*Contribuíram com a matéria as jornalistas Ludmilla Florencio e Tayna Fiori*
Atual campeão da Libertadores (logo na primeira vez que disputou a competição) e recém bicampeão Paulista (após 21 anos do primeiro título estadual), além de duas vezes campeão da Copa Paulista, o Palmeiras tem colhido frutos desde que retomou a equipe feminina, em 2019. Fortalecendo elenco e investimento a cada temporada, os resultados recentes sugerem que o clube está no caminho certo na modalidade.

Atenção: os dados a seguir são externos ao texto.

-- ==== Sys2Proof/Machine/Formats.lean ====
section
/-! DEFINITION. The meanings of the two wire formats: FRAME (30_encoding R56, R57) and INIT (R48, 70_reset R128). -/

namespace Sys2Proof.Machine

/-- `BYTES(h0 h1 ... hn)` (R56): one RXB per byte, in order. -/
def receiveAll (cfg : Cfg) : List Byte → State → Result
  | [], s => .next s
  | b :: bs, s => andThen (execRxbUnder cfg b s) (receiveAll cfg bs)

/-- FRAME (R56, R57): nineteen RXB events from whatever `CNT` and `MODE` the block is in (log 9). -/
def execFrameUnder (cfg : Cfg) (p : List Byte) (c : Byte) (s : State) : Result :=
  receiveAll cfg (frameBytes cfg p c) s

/-- FRAME under the block's own configuration. -/
def execFrame (p : List Byte) (c : Byte) (s : State) : Result := execFrameUnder Config.cfg p c s

/-- `GOOD(p1 ... p16)` (R56): the frame whose checksum byte is right. -/
def goodFrame (p : List Byte) : Instr := .frame p (checksum p)

/-- `MEASFRAME(ch cl vh vl)` (R56): a trusted frame with these fields and every reserved byte 0. -/
def measFrame (ch cl vh vl : Byte) : Instr :=
  goodFrame (0x00 :: ch :: cl :: vh :: vl :: List.replicate 11 0x00)

/-- INIT (R128): the host has the transport write the ten bytes to the instrument. The block neither produces nor
receives them, so no state of the block changes and no output is emitted (log 10). -/
def execInit (s : State) : Result :=
  .next { s with sent := s.sent ++ Config.initSeq }

end Sys2Proof.Machine
end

Porém, problemas internos desde a remontada volta e meia vêm à tona, e o último de grande relevância – afastamento da dupla de zaga titular em dia de jogo decisivo – deixou marcas e transbordou um copo que vinha enchendo há alguns anos. Após a saída de Agustina e Thais em setembro de 2022, o Dibradoras ouviu inúmeras denúncias de atletas e funcionários que passaram pelo clube desde 2019.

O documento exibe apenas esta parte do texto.